Том 19. Избранные письма 1882-1899
  • Текст добавлен: 8 октября 2016, 12:02

Текст книги "Том 19. Избранные письма 1882-1899"


Автор книги: Лев Толстой



сообщить о нарушении

Текущая страница: 6 (всего у книги 44 страниц)

61. Т. А. Кузминской

1885 г. Октября 15–18? Ясная Поляна.

Я получил, Таня, прежде твою рукопись* в целости, а на другой день письмо*.

Рукопись я тотчас же прочел и одобрил. В первый свободный вечер перечту еще с пером в руке и с строгим судом. Но мне кажется, поправлять придется очень мало: рассказ очень интересный и просто написанный. Жалко, что ты не написала про то, как ее притесняла полиция – требовал исправник, велели закопать волка и перебить собак. Кажется, она так рассказывала. Я живу один, и мне так хорошо, как… да прежде надо о твоих делах. Рассказ Аксиньи* лежит на столе, и я ни разу не брался за него; но желаю это сделать. Одно неприятно, что ты выставляешь такую гадкую цель – портящую, разрушающую и весь интерес мой к рассказу и портящую тебя самую. Постараюсь сделать для тебя. И думаю, что прежде историю волка. Теперь обо мне, так как это в связи. Я так хорошо работаю над своей статьею*, что извожу на эту работу весь дневной заряд. Как будет перерыв, то кончу твое дело в день и пришлю тебе. Таня, как ты, верно, знаешь, не осталась со мной. Это было бы мне жутко. Жить нашей обыкновенной жизнью – я бы лишился одного из моих хороших периодов жизни, а ее расположить жить по-моему мне бы было жутко. Без тебя был Фрей – ты слышала – он интересен и хорош не одним вегетарианством. Жаль, что ты не была при нем. Ты бы многое узнала. У меня от него осталась самая хорошая отрыжка. Я много узнал, научился от него и многое – мне кажется – не успел узнать. Он интересен тем, что от него веет свежим, сильным, молодым, огромным миром американской жизни (несчастной по-твоему, потому что она вне анковского пирога)*, не только не признающей анковского пирога, но представляющей себе его чем-то вроде колец в носу и перьев на голове и пляски диких. Он 17 лет прожил большей частью в русских и американских коммунах, где нет ни у кого собственности, где все работают не «головой», а руками и где многие и мужчины и женщины счастливы очень. Ты бы его еще больше расковыряла, и было бы интересно и, хотел сказать, полезно, но боюсь, что, судя по твоему письму «денег и денег», ты не можешь сойти с пути, начертанного на скрижалях анковского пирога, и что если ты бы, как Моисей, и обиделась бы на что-нибудь и скрижали бы разбились, ты бы нашла средство выпросить у своего владыка анковского пирога – новые.
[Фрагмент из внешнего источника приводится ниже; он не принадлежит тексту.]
/-- SWEEP_DONE (R373, R378): the sweep has sealed or passed every item; what the step's end, or the drain, waited for goes
on. After an alarm's sweep the module departs where the policy says so (R364). -/
def doSweepDone (p : Nat) (s : State) : State :=
  let f := (s.part p).fixer
  match s.planOf p, f.sweep with
  | some pl, some d =>
    if !f.left.isEmpty then s
    else
      let s := (s.raise Ev.sweepDone UnitId.module { value := (s.time.now - f.since) / 4000 }).count Ctr.survSweepsCount
      let s := if d.cause = 1 then { s with tally := { s.tally with resecure := 0 } } else s
      let mirrored := (pl.securing.map (fun h => bitAt h.flags 0 == 1 && h.partner != noPosition)).getD false
      let s := s.modFixer p (fun f => { f with
        sweep := none, swept := if mirrored then f.swept ++ [(f.size, f.unmirrored)] else f.swept, unmirrored := [], departing := f.departing || d.retire })
      let s := (s.noteMirrored p).completeSecures d
      if s.inStep p && d.retire then s.stepFault p .spares
      else if s.inStep p then s.runRestores p pl
      else s.endDrain p
  | _, _ => s

/-! ### The risk estimate (R362 to R364) -/

/-- The running rate of an input in 1/16 units after an exposure with count `c` (R362): r + (c - r) / 16. -/
def nextRate (r c : Nat) : Nat := min (r + c - r / 16) (2 ^ 32 - 1)

/-- The value of a rate input: min(1023, floor(1023 × r / F)). -/
def rateValue (r f : Nat) : Nat := min 1023 (1023 * r / (16 * max 1 f))

/-- Repair rows provisioned per stack (log entry 32). -/
def repairRows : Nat := 1024

/-- The counts of the rate inputs in the exposure that ended (R362). -/
def State.inputCount (s : State) (ecc : EccCounts) (i : Nat) : Nat :=
  let worst := fun (f : Port → Nat) => (s.ports.map f).foldl max 0
  match i with
  | 0 => ecc.hbm
  | 1 => ecc.sram
  | 2 => ecc.neg
  | 4 => worst (·.exposureFec)
  | 5 => worst (fun p => 64 * p.exposureRetrains + p.exposureReplays)
  | 8 => s.tally.supply
  | 9 => s.tally.replays
  | 10 => s.tally.d2d
  | 11 => s.tally.floor
  | _ => 0

/-- The least thermal margin in 0.1 °C that the module last measured (R362, R403). -/
def State.thermalMargin (s : State) : Int := signed 16 (s.get Reg.pwrThermal_margin)

/-- The value of a level input (R362). -/
def State.inputLevel (s : State) (i : Nat) : Nat :=
  if i = 3 then 1023 * (s.rowsUsed.foldl max 0) / repairRows
  else if i = 6 then
    1023 * ((List.range (12 * s.fitted.io)).filter (fun n => s.flag (Reg.fabPort_spareUsed n))).length / max 1 (12 * s.fitted.io)
  else
    let f := s.get (Reg.survInputFull 7)
    min 1023 (1023 * ((f : Int) - s.thermalMargin).toNat / max 1 f)

/-- Update one input at the tick (R362, R390). -/
def State.updateInput (s : State) (ecc : EccCounts) (i : Nat) : State :=
  if i = 3 ∨ i = 6 ∨ i = 7 then
    let x := s.inputLevel i
    (s.set (Reg.survInputScore i) x).set (Reg.survInputRaw i) x
  else
    let r := nextRate (s.get (Reg.survInputRaw i)) (s.inputCount ecc i)
    (s.set (Reg.survInputScore i) (rateValue r (s.get (Reg.survInputFull i)))).set (Reg.survInputRaw i) r

/-- The risk of the inputs as they stand (R363). -/
def State.riskNow (s : State) : Nat :=
  if s.flag Reg.survRisk_forced then 1023
  else min 1023 (((List.range 12).map (fun i => s.get (Reg.survInputWeight i) * s.get (Reg.survInputScore i))).sum / 256)

/-- The partitions whose plan a sweep secures: those with an admitted plan. The sweep comes at the end of the running step, in the
drain of a faulted one, or at the end of the first step (R373, R389). -/
def State.activeParts (s : State) : List Nat := (List.range 4).filter s.admitted

/-- The armed trigger after the tick (R364): a fall below, or the steps since the last risk sweep, re-arm it. -/
def State.rearm (s : State) (risk : Nat) : State :=
  let at_ := s.get Reg.survThresholds_secureAt
  let low := decide (risk < at_ - s.get Reg.survRearm_hysteresis)
  let long := decide (at_ ≤ risk) && decide (s.get Reg.survRearm_resecureSteps ≤ s.tally.resecure)
  let s := if risk < at_ then { s with tally := { s.tally with resecure := 0 } } else s
  if low || long then s.set Reg.survRisk_armed 1 else s

/-- Risk at or above secure_at (R364): the event when it is reached, and a risk sweep if the trigger is armed. -/
def State.secureRisk (s : State) (before risk : Nat) : State :=
  let at_ := s.get Reg.survThresholds_secureAt
  if risk < at_ then s
  else
    let s := if before < at_ then s.raise Ev.riskSecure UnitId.module { value := risk } else s
    if s.flag Reg.survRisk_armed then
      s.activeParts.foldl (fun s p => s.sweepDue p 1 false [] false)
        ({ s with tally := { s.tally with resecure := 0 } }.set Reg.survRisk_armed 0)
    else s

/-- Risk reaches alarm_at (R364): the event, the alarm bit, a sweep, and with auto_retire the departure. -/
def State.alarmRisk (s : State) (before risk : Nat) : State :=
  let at_ := s.get Reg.survThresholds_alarmAt
  if risk < at_ ∨ at_ ≤ before then s
  else
    let s := (s.raise Ev.riskAlarm UnitId.module { value := risk }).set Reg.survRisk_alarm 1
    let retire := s.flag Reg.survPolicy_autoRetire
    s.activeParts.foldl (fun s p =>
      let second := ((s.planOf p).map Plan.secondBody).getD noPosition
      s.sweepDue p 1 false [] (retire && second != noPosition && !(s.part p).fixer.departing)) s

/-- Safelight at a shutter tick of partition 0's grid (R362 to R364). -/
def State.safelight (s : State) (ecc : EccCounts) : State :=
  let before := s.get Reg.survRisk_risk
  let s := (List.range 12).foldl (fun s i => s.updateInput ecc i) s
  let risk := s.riskNow
  let s := (s.set Reg.survRisk_risk risk).rearm risk
  let s := (s.secureRisk before risk).alarmRisk before risk
  { s with tally := { s.tally with replays := 0, d2d := 0, supply := 0, floor := 0 } }

/-! ### The drain of a faulted step (R376, R377) -/

/-- A task has started on some core in this step: it has finished a share, or a core began one that it never ended (R51). -/
def State.hasStarted (s : State) (p : Nat) (x : Nat × Nat × Task) : Bool :=
  !(s.run p x.1 x.2.1).finished.isEmpty || x.2.2.cores.any (fun c => (s.core c).started.contains (taskKey x.1 x.2.1))

/-- A group whose update tasks started and did not all complete is torn with cause "partial" (R298). -/
def State.tearStarted (s : State) (p : Nat) (pl : Plan) : State :=
  (List.range pl.groups.length).foldl (fun s g =>
    if (s.group p g).status = 0 && (pl.updateTasks g).any (s.hasStarted p) then s.tear p g 2 else s) s

/-- The groups that the policy restores (R377), and those put on the list by R378. -/
def State.groupsToRestore (s : State) (p : Nat) (pl : Plan) : List Nat :=
  let strict := s.flag Reg.survPolicy_partial
  (List.range pl.groups.length).filter (fun g =>
    let st := (s.group p g).status
    st == 4 || (strict && st == 1) || (s.part p).restoreDue.contains g)

/-- DRAIN_COMPLETE (R376, R377): the started tasks have ended: groups left open are torn, the step may be partial, and the
restores run; due sweeps come after them (R373, R389). -/
def doDrainComplete (p : Nat) (s : State) : State :=
  let q := s.part p
  match s.planOf p with
  | none => s
  | some pl =>
    if q.phase != .faulted || q.drainDone || s.sharesRun p || q.fixer.sweep.isSome || q.fixer.settled ||
        !q.fixer.asked.isEmpty || q.fixer.failed then s
    else
      let s := (s.tearStarted p pl).modFixer p (fun f => { f with settled := true })
      let open_ := ((s.part p).groups.filter (fun g => g.status == 0 && !g.frozen)).length
      let partial_ := (s.part p).groups.any (fun g => (g.status == 0 && !g.frozen) || g.status == 4)
      let s := if partial_ then
          (s.raise Ev.stepPartial (UnitId.partition p) { value := open_ }).count Ctr.survPartialStepsCount
        else s
      let gs := s.groupsToRestore p pl
      ((s.modPart p (fun q => { q with restoreDue := [] })).restoreGroups p pl gs).endDrain p

/-- The exposure at whose tick a faulted plan goes on (R376): the one that the barrier of the drained notices names as R24
does, or after a departure the one of the route switch. -/
def State.resumeExposure (s : State) (p : Nat) : Nat :=
  let q := s.part p
  if q.barrier.departing then q.fixer.resumeAt.getD 0 else (q.barrier.drained.map (s.endExposure p)).getD 0

/-- The plan may resume (R376). -/
def State.mayResume (s : State) (p : Nat) : Bool :=
  let q := s.part p
  q.phase == .faulted && q.drainDone && !q.fixer.failed && !q.fixer.handed && !q.fixer.departing &&
    !q.fixer.invalid && (if q.barrier.departing then q.fixer.resumeAt else q.barrier.drained).isSome &&
    decide (s.resumeExposure p ≤ q.exposure)

/-- The end of a step for everything that a step boundary changes, and the beginning of the next one (R24, R147, R284,
R367). The steps that R364 counts are those of the lowest partition with an admitted plan (log entry 28). -/
def State.stepBoundary (s : State) (p : Nat) (pl : Plan) (e : Nat) : State :=
  let s := ((((s.oweCopies p pl).endStepScales p).groupsBoundary p pl).stepContexts p pl).requestsDue p
  let s := if (List.range 4).find? s.admitted = some p then
      { s with tally := { s.tally with resecure := s.tally.resecure + 1 } } else s
  (s.beginStep p ((s.part p).step + 1) e).snapshotRecord p

/-- PLAN_RESUME (R376): the faulted plan goes on with the next step. -/
def doPlanResume (p : Nat) (s : State) : State :=
  match s.planOf p with
  | none => s
  | some pl => if s.mayResume p then s.stepBoundary p pl (s.resumeExposure p) else s

/-! ### The second body (R382 to R385) -/

/-- HANDOVER_SENT (R383): every mirror stands; the takeover request goes out and the module falls silent. -/
def doHandoverSent (p : Nat) (s : State) : State :=
  let q := s.part p
  match s.planOf p with
  | none => s
  | some pl =>
    let f := q.fixer
    if !f.departing || !q.drainDone || f.handed || !f.mirrors.isEmpty || !f.inFlight.isEmpty then s
    else
      let second := pl.secondBody
      let s := s.sendRouted p (bulkSpec second true (bulkHeader 3 true s.position 0 0 0) [])
      (s.raise Ev.handoverSent UnitId.module { value := second }).modFixer p (fun f => { f with handed := true })

/-- A takeover ends without a route switch (R384). -/
def State.endTakeover (s : State) (p : Nat) : State :=
  s.modFixer p (fun f => { f with takeover := false, asked := [], taken := [] })

/-- A standby second body begins the takeover (R383, R384): it asks the partner for every item; one that cannot be asked for
ends it. -/
def State.beginTakeover (s : State) (p : Nat) : State :=
  match s.planOf p with
  | none => s
  | some pl =>
    if !s.standby || (s.part p).phase != .admitted || (s.part p).fixer.takeover then s
    else
      let s := s.raise Ev.takeoverStart UnitId.module { value := s.position }
      let s := s.modFixer p (fun f => { f with takeover := true, failed := false, asked := [], retried := [], stage := [], taken := [], needGens := 0 })
      let s := pl.allItems.foldl (fun s i => if (s.part p).fixer.failed then s else s.askPartner p i pl false) s
      if (s.part p).fixer.failed then s.endTakeover p else s

/-- A takeover request arrives: only a standby module acts on it (R309, R383). -/
def State.takeoverIn (port : Nat) (s : State) (p : Nat) (pk : Packet) : State :=
  if s.standby ∧ bulkItem pk = s.position then s.beginTakeover p else s.dropUnmatched port

/-- TAKEOVER_REQUEST (R383). -/
def doTakeoverRequest (port : Nat) (pkt : Packet) (s : State) : State :=
  if pkKind pkt = 9 ∧ bulkOp pkt = 3 then s.receive port pkt (State.takeoverIn port) else s

/-- The partition that a takeover by register concerns: the lowest with a plan in ADMITTED (log entry 28). -/
def State.takeoverPart (s : State) : Nat := ((List.range 4).find? (fun p => (s.part p).phase == .admitted)).getD 0

/-- TAKEOVER_WRITE (R383): 1 written to SURV_SPARE_CONTROL.takeover together with the standby bit it holds. -/
def doTakeoverWrite (value : Word) (s : State) : State :=
  if s.ready ∧ bitAt value.toNat 1 = 1 ∧ bitAt value.toNat 0 = 1 ∧ s.standby then s.beginTakeover s.takeoverPart else s

/-- The exposure that opens first at or after two exposures from now (R384). -/
def State.takeoverExposure (s : State) (p : Nat) : Nat :=
  ceilDiv (s.time.now + 2 * s.exposureUnits p - s.pair (Reg.tickOrigin p)) (s.exposureUnits p)

/-- Every item has been restored (R384): standby is cleared and the route switch goes out. -/
def State.takeoverRestored (s : State) (p : Nat) : State :=
  let x := s.takeoverExposure p
  let own := s.position
  let s := (s.set Reg.survSpareControl_standby 0).modFixer p (fun f => { f with takeAt := x })
  s.switchUp p own x

/-- The holds that a takeover restored run from the step of their record (R150, R384). -/
def State.rebaseHolds (s : State) (p step : Nat) : State :=
  { s with layers := s.layers.map (fun (e : LayerEntry) => if e.partition = p then { e with since := e.since + step } else e) }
Я и в письмах дразню тебя – немножко по старой привычке, а немножко взаправду.

Это происходит тоже оттого, что, сидя один, я весь пропитываюсь тем духом, которым я утешаюсь, и мне становится все более и более непонятным, как могут люди жертвовать каким-то кумирам, куклам, которых они сами себе навертят из тряпок, всем, что у них есть самого драгоценного, то есть своей жизнью, нынешним днем и завтрашним и послезавтрашним.

Как смотрит Саша на Бекеровское дело?* Волнует ли оно его? Меня оно даже задело своим безобразием. Я думаю, что нет, судя по одному из твоих писем о столярной работе и запахе потом. Это хорошие духи, и от них в голове становится ясно. Желаю ему успеха и уверен, что дойдет в столярном деле до степеней известных, и думаю, что эти существенные степени для него важнее, чем ленты через плечо, потому что столярное искусство, как и всякое, есть действительное отличие, а лента есть обратное тому.

Целую девочек и мальчиков без различия мясной и растительной пищи.

Л. Т.

Вели Маше за меня поцеловать милого Николая Николаевича и скажи ему, что, кроме желания знать то, что он хотел сказать вам об «Иване-дураке»*, я часто думаю о нем и желал бы очень знать его мнение о моем писании об органической и эволюционной теории в науке, которую я считаю суеверным вероучением царствующей науки*. Он поймет все эти страшные слова.

62. С. А. Толстой

1885 г. Октября 17. Ясная Поляна.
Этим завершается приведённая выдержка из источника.